Churchill and most Conservative leaders who followed him saw a strong, united Europe as crucial for Britain’s future security, not least against any Russian threat. They knew that Britain alone couldn’t afford Europe’s defence bill, that conscription in peacetime wouldn’t work in Britain and that the US couldn’t always be counted on to come to the rescue. South Ossetia ought to mark a new shift in British foreign policy, but I fear it will not.
Ed Davey is the Liberal Democrats’ Shadow Foreign Secretary.
40 Comments
Great article Ed. Conservative hypocrisy over Georgia has been breathtaking. It is precisely our illegal foreign invasions which have provided the context in which it is now impossible to adequately oppose Russia, both morally and practically. If I were Putin, I would be killing myself laughing.
Sarkozy is clearly the best bet. Unlike Bush, he is on the way up, not the way out. Unlike Brown, he was actually elected.
The paragraph on nuclear disarmament seems terribly incoherent.
“Let’s have a review” is scarcely an inspiring rallying call. Apart from the fact that in Davey’s eyes the Russians are “brutal bullies” one minute, and have been “deliberately excluded and antagonised” the next, it’s not at all clear who he sees our nuclear weapons as protecting us against, or in what circumstances he would renounce our own nuclear weapons.
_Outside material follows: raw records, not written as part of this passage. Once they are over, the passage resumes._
-- ==== Sys2Proof/Safety.lean ====
section
/-!
DEFINITION. Safety.lean: what a run may rely on, in the terms the statements use: a step that answers a next state, the canonical forms, the one-time fuses, and for every command the parts
of the state that it may change.
-/
namespace Sys2Proof.Machine

/-- A command completes: it answers a next state, no fault and no refusal. -/
def Completes (r : Result) (t : State) : Prop := r = .next t

/-- The large tables of a state are in their canonical form: memory lists addresses strictly rising and no byte that an unlisted address reads as, the register file its fields strictly rising. -/
def State.Canonical (s : State) : Prop := Memory.wf s.mem = true ∧ sparseSorted s.regs = true

/-- A burned owner-key slot stays burned, with its digest, and a revoked one revoked (one-time fuses, 02_pattern.md). -/
def OwnerKept (a b : List (Option Nat × Bool)) : Prop :=
  ∀ (i d : Nat) (r : Bool), a[i]? = some (some d, r) → ∃ r' : Bool, b[i]? = some (some d, r') ∧ (r = true → r' = true)

/-- The parts of the state that a command can change: every field of State but the queue. -/
inductive Part where
  | regs | dev | pat | svc | tasks | eng | led | flm | fx | wsw | drv | pwr | nvm | cht | grps | tly | tc | hp | slot | fw | mi | mem | poison | out | freeCtr
  deriving DecidableEq, Repr

/-- A part is the same in two states. -/
def Part.same (c : Part) (s t : State) : Prop :=
  match c with
  | .regs => t.regs = s.regs
  | .dev => t.dev = s.dev
  | .pat => t.pat = s.pat
  | .svc => t.svc = s.svc
  | .tasks => t.tasks = s.tasks
  | .eng => t.eng = s.eng
  | .led => t.led = s.led
  | .flm => t.flm = s.flm
  | .fx => t.fx = s.fx
  | .wsw => t.wsw = s.wsw
  | .drv => t.drv = s.drv
  | .pwr => t.pwr = s.pwr
  | .nvm => t.nvm = s.nvm
  | .cht => t.cht = s.cht
  | .grps => t.grps = s.grps
  | .tly => t.tly = s.tly
  | .tc => t.tc = s.tc
  | .hp => t.hp = s.hp
  | .slot => t.slot = s.slot
  | .fw => t.fw = s.fw
  | .mi => t.mi = s.mi
  | .mem => t.mem = s.mem
  | .poison => t.poison = s.poison
  | .out => t.out = s.out
  | .freeCtr => t.freeCtr = s.freeCtr

/-- Every part but those named. -/
def allBut (l : List Part) : List Part := [.regs, .dev, .pat, .svc, .tasks, .eng, .led, .flm, .fx, .wsw, .drv, .pwr, .nvm, .cht, .grps, .tly, .tc, .hp, .slot, .fw, .mi, .mem, .poison, .out, .freeCtr].filter (fun c => !l.contains c)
And if you say that “the cold logic that led Winston Churchill and Margaret Thatcher also to propose major rearmament seems to have passed the neo-Conservatives by”, doesn’t that imply that you support “major rearmament”? Puzzling.
“Second, we must re-visit defence expenditure.”
Frighteningly, the UK spends more than Russia on its military, yet is not a fraction as capable. Where does all the money go? Heck, we’ve barely got enough infantry.
This is wonderful news the Lib Dems arguing for increased defence spending and rearmament. We are fighting two wars with inadequate resources, the defence budget is stretched and our troops are being badly let down. We need more funding (at least doubling) to ensure our security in the troubled new millenium.
I find this argument wholly in agreement with my own judgements.
These 2 statements made me laugh and cry:
“Russia might be more impressed by macho talk from Dick Cheney and the Conservative Leader if it was accompanied by pledges to return defence expenditure to Cold War levels and introduce conscription.”
“This should include an urgent review of our nuclear weapons programme, where spending is rising above Cold War levels thanks to the crazy joint Labour-Conservative decision to renew Trident”
I laughed because taken together they show that you can’t string together a logical argument, and more fool the Lib Dems for having you as their Foreign Affairs spokesman.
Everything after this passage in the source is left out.